People want to be good by default. When a fraud is committed they would like to share this information, even though it is through a joke. As investigators we need to listen to everything and connect the dots.– Mervin Pearce
Technical Information is the data points that are collected using active and passive scans on the network environment. Applications, Database Management Systems (DBMS), Access Control Systems, Identity and Access Management, and other resources.
Company Policies, Standards, Procedures, Guideline and Baselines forms a bulk of the Non-Technical Information. External Compliance and Governance are also considered, for example PCI-DSS when card transactions are involved.
Using network configuration on switches or physical network TAPs, bulk data is captured at elected locations or the core. This is used as part of a deep-dive analysis to determine what type of traffic as well as the risk that the traffic may pose when unauthorized access and disclosure occurs.
One of the most difficult steps to complete is a Risk Analysis is the list of Assets in the Enterprise. Multiple tools and techniques are used to ensure a living ‘asset-register’. This includes new devices connected to the network and then is scanned to determine resources and possible vulnerabilities.
Using all these attributes, a holistic view or the Enterprise is created and the Persistent Attack Vectors can be measured.

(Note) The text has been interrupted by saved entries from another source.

/-- R232, R263 to R266: RBOARD of a layer of a lane that is bound to the task's world, and RDROP, enter the ring queue of their core
and count on their token; the slot's board record then says queued; RBOARD on a lane not bound to its world raises 0x100, of a layer
the lane has not 0x104. -/
def Sys2Proof.Claims.BoardsQueue : Prop :=
  (∀ p n g k l r s t sem b, Ready (.rboard p n g k) l r s → cmdFree s k.toNat → (coreHere s).ringq.length < 16 →
    BoardWord s l g t sem → r.extractLsb' 16 48 = 0 →
    ((laneAt s n.toNat).bound = some b → b.world = worldOf s.cur.rid → (r.extractLsb' 0 16).toNat < b.nl →
      clockRuns s (tileDie (rectAt s s.cur.rid) t) = true →
      ∃ u q x, exec (.rboard p n g k) s = .next (fired s u) ∧ (coreAt u s.cur.rid s.cur.core).ringq = (coreHere s).ringq ++ [q] ∧
        q.hdr = cmdHdr s k.toNat sem ∧ q.work = .board x ∧ x.lane = n.toNat ∧ x.layer = (r.extractLsb' 0 16).toNat ∧ x.tile = t ∧
        x.slot = slotOf l ∧ x.st = .queued ∧ x.failed = none ∧ x.ending = false ∧ x.buf = [] ∧
        slotAt u s.cur.rid t (slotOf l) = { slotAt s s.cur.rid t (slotOf l) with
          st := if (slotAt s s.cur.rid t (slotOf l)).st = .empty then .empty else .queued, index := 0, last := s.nextId,
          boardUid := s.nextId, board := 0x1000000000000000 } ∧
        tget 0 (coreAt u s.cur.rid s.cur.core).tok k.toNat = tget 0 (coreHere s).tok k.toNat + 1) ∧
    ((laneAt s n.toNat).bound = none → exec (.rboard p n g k) s = .next (raises s 0x100 0)) ∧
    ((laneAt s n.toNat).bound = some b → b.world ≠ worldOf s.cur.rid → exec (.rboard p n g k) s = .next (raises s 0x100 0)) ∧
    ((laneAt s n.toNat).bound = some b → b.world = worldOf s.cur.rid → b.nl ≤ (r.extractLsb' 0 16).toNat →
      exec (.rboard p n g k) s = .next (raises s 0x104 0))) ∧
  (∀ p g k l r s t sem, Ready (.rdrop p g k) l r s → cmdFree s k.toNat → (coreHere s).ringq.length < 16 → BoardWord s l g t sem →
    exec (.rdrop p g k) s = .next (fired s (modCore (counted s k.toNat) s.cur.rid s.cur.core fun q =>
      { q with ringq := q.ringq ++ [{ hdr := cmdHdr s k.toNat sem, work := .rdrop t (slotOf l) }] })))

/-- R267 to R269: RWHERE delivers lap, layer, tile and age of the station of its die for a lane that may be asked about, a set pattern
before any tile of it passed, and all ones for a lane that may not; RSTAT delivers the record of the most recent board into a slot;
RSTAT of a lane delivers the station's counts, or raises 0x100. -/
def Sys2Proof.Claims.HaloStatus : Prop :=
  ∀ l r s,
    (∀ p n x, Ready (.rwhere p n x) l r s → ∃ v : W64, exec (.rwhere p n x) s = .next (answer (.rwhere p n x) (some v) s s) ∧
      (¬asks s n.toNat → v = -1) ∧
      (asks s n.toNat → (station s n.toNat).seen = false → v = 0x0000FFFF00000000) ∧
      (asks s n.toNat → (station s n.toNat).seen = true → (station s n.toNat).age < 65536 →
        v.extractLsb' 48 16 = (station s n.toNat).lap.extractLsb' 0 16 ∧ (v.extractLsb' 32 16).toNat = (station s n.toNat).layer % 65536 ∧
        (v.extractLsb' 16 16).toNat = (station s n.toNat).tidx % 65536 ∧ (v.extractLsb' 0 16).toNat = (station s n.toNat).age)) ∧
    (∀ p x t, Ready (.rstat p x) l r s → BoardWord s l 0 t none →
      exec (.rstat p x) s = .next (answer (.rstat p x) (some (slotAt s s.cur.rid t (slotOf l)).board) s s)) ∧
    (∀ p n x, Ready (.rstatLane p n x) l r s →
      (asks s n.toNat → exec (.rstatLane p n x) s = .next (answer (.rstatLane p n x) (some (BitVec.ofNat 64
        ((station s n.toNat).overruns * 2 ^ 48 + (station s n.toNat).corrupt * 2 ^ 32 + (station s n.toNat).missed * 2 ^ 16 +
          (station s n.toNat).boards))) s s)) ∧
      (¬asks s n.toNat → exec (.rstatLane p n x) s = .next (raises s 0x100 0)))

/-- R249, R270, R271: RBIND and RPACE raise 0x106 outside world 0. In it RPACE of 0 or 8 to 222 sets the lane's pace and restarts its
slot periods, and any other value raises 0x105; RBIND with a descriptor in range binds an unbound lane at once, from lap 0, and a
bound lane keeps its binding until its lap ends. That an unbound lane keeps the pending binding that the end of a world left it, when it
is bound again, is the model's reading (DEDUCED, log 46). -/
def Obligations.LanesBind : Prop :=
  ∀ l r s, immediateHeld s s.cur.rid s.cur.core = false →
    (worldOf s.cur.rid ≠ 0 → (∀ p n, Ready (.rpace p n) l r s → exec (.rpace p n) s = .next (raises s 0x106 0)) ∧
      ∀ p n, Ready (.rbind p n) l r s → exec (.rbind p n) s = .next (raises s 0x106 0)) ∧
    (worldOf s.cur.rid = 0 → ∀ p n, Ready (.rpace p n) l r s →
      (l = 0 ∨ 8 ≤ l.toNat ∧ l.toNat ≤ 222 → ∃ u, exec (.rpace p n) s = .next (fired s u) ∧
        laneAt u n.toNat = { laneAt s n.toNat with pace := l.toNat, period := 0 } ∧
        (∀ m, m ≠ n.toNat → laneAt u m = laneAt s m) ∧ u.mem = s.mem) ∧
      (l ≠ 0 → l.toNat < 8 ∨ 222 < l.toNat → exec (.rpace p n) s = .next (raises s 0x105 0))) ∧
    (worldOf s.cur.rid = 0 → ∀ p n b, Ready (.rbind p n) l r s → checkLocal s (actor s) l 64 64 [0xF0] = .ok () →
      readError s 0 (homeOf s (actor s) l) 64 = none → bindingOf s (readKeys s (place s l) 64) = some b →
      ∃ u, exec (.rbind p n) s = .next (fired s u) ∧
        ((laneAt s n.toNat).bound = none → b.unbind = false →
          (laneAt u n.toNat).bound = some b ∧ (laneAt u n.toNat).pending = (laneAt s n.toNat).pending ∧ (laneAt u n.toNat).lap = 0 ∧ (laneAt u n.toNat).layer = 0 ∧ (laneAt u n.toNat).tidx = 0) ∧
        ((laneAt s n.toNat).bound ≠ none →
          (laneAt u n.toNat).bound = (laneAt s n.toNat).bound ∧ (laneAt u n.toNat).pending = some b))

/-- R249, R250, R254, R256, R352: in slot period k of a lane of pace p, with p = 0 or floor(9pk / 2000) below floor(9p(k+1) / 2000), a
bound lane whose layer's entry is read, whose home has power and whose last tile has passed the home's station injects the tile that is
due: the header and payload of a record that reads and is well formed, with the lap, layer and tile numbers of the lane. The home's own
station sees it at once, the other three are to see it; then the next tile is due, or the next layer, or the next lap. At a lap boundary a pending binding takes effect, and the next tile is the first of its
lap 0. In a period that the pace does not allow nothing is injected and every count of the lane but its periods stays. -/
def Sys2Proof.Claims.FeederInjects : Prop :=
  (∀ s lane b, (laneAt s lane).bound = some b → paceGoes (laneAt s lane).pace (laneAt s lane).period = false →
    exec (.feederInject lane) s = .next (modLane s lane ageStations)) ∧
  ∀ s lane b src nt home bs, (laneAt s lane).bound = some b → paceGoes (laneAt s lane).pace (laneAt s lane).period = true →
    (laneAt s lane).entry = some (src, nt, home) →
    (∀ t ∈ (laneAt s lane).ring, home ∉ t.2) → (dieAt s home).gate ≠ .gated → (dieAt s home).gate ≠ .powering →
    feederRead s b.world 67 (addrPlus src (Int.ofNat (4224 * (laneAt s lane).tidx))) 4224 = .ok bs →
    bytesAt bs 4160 1 < 16 → bytesAt bs 4161 1 < 2 → bytesAt bs 4162 62 = 0 →
    ∃ u t, exec (.feederInject lane) s = .next u ∧ (laneAt u lane).ring = (laneAt s lane).ring ++ [(t, (ringFrom home).drop 1)] ∧
      ((laneAt s lane).tidx + 1 ≠ nt ∨ (laneAt s lane).layer + 1 < b.nl ∨ (laneAt s lane).pending = none →
        let y := tget {} (laneAt u lane).stations home
        y.seen = true ∧ y.lap = (laneAt s lane).lap ∧ y.layer = (laneAt s lane).layer ∧ y.tidx = (laneAt s lane).tidx ∧ y.age = 0) ∧
      t.lane = lane ∧ t.world = b.world ∧ t.lap = (laneAt s lane).lap ∧ t.layer = (laneAt s lane).layer ∧ t.nl = b.nl ∧
      t.tidx = (laneAt s lane).tidx ∧ t.nt = nt ∧ t.feeder = home ∧ t.gen = (laneAt s lane).gen ∧ t.good = true ∧
      t.beats = bytesAt bs 4160 1 + 1 ∧ (t.aux = true ↔ bytesAt bs 4161 1 = 1) ∧ t.header = BitVec.ofNat 512 (natOf (bs.take 64)) ∧
      t.payload = (bs.drop 64).take (256 * t.beats) ∧ (laneAt u lane).period = (laneAt s lane).period + 1 ∧
      ((laneAt s lane).tidx + 1 ≠ nt → (laneAt u lane).tidx = (laneAt s lane).tidx + 1 ∧ (laneAt u lane).layer = (laneAt s lane).layer ∧
        (laneAt u lane).lap = (laneAt s lane).lap ∧ (laneAt u lane).entry = (laneAt s lane).entry ∧
        (laneAt u lane).bound = some b ∧ (laneAt u lane).pending = (laneAt s lane).pending) ∧
      ((laneAt s lane).tidx + 1 = nt → (laneAt u lane).tidx = 0 ∧ (laneAt u lane).entry = none ∧
        ((laneAt s lane).layer + 1 < b.nl → (laneAt u lane).layer = (laneAt s lane).layer + 1 ∧ (laneAt u lane).lap = (laneAt s lane).lap ∧
          (laneAt u lane).bound = some b ∧ (laneAt u lane).pending = (laneAt s lane).pending) ∧
        (b.nl ≤ (laneAt s lane).layer + 1 → (laneAt u lane).layer = 0 ∧ (laneAt u lane).pending = none ∧
          ((laneAt s lane).pending = none → (laneAt u lane).lap = (laneAt s lane).lap + 1 ∧ (laneAt u lane).bound = some b) ∧
          (∀ p, (laneAt s lane).pending = some p → (laneAt u lane).lap = 0 ∧
            (laneAt u lane).bound = if p.unbind then none else some p)))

Once this is done, effective and efficient compensating controls can be implemented to create a ‘secure-environment’ which management defines the acceptable risk factor.
- Real-time discovery
- Real-time analysis
- Knowledge TRansfer
- Cost-Effective Recommendations
Using a continuous discovery with vulnerability assessment addressing the issues that are a real-impact using data classification and Business Impact Analysis (BIA)
Depending on the size of the environment, the Cyber Security Risk Analysis can be broken down into multiple phases for reporting and milestone checkpoints. Although there are distinct Phases, it does not mean that a preceding Phase will be closed as it is a continuous process. A following phase will be initiated when adequate data points have been gathered.
Feedback is to management with technical staff involved to ensure that there is adequate knowledge transfer. It is critical that Cyber Security Risks are communicated and company resources, such as a person or a department, is assigned the risk to manage.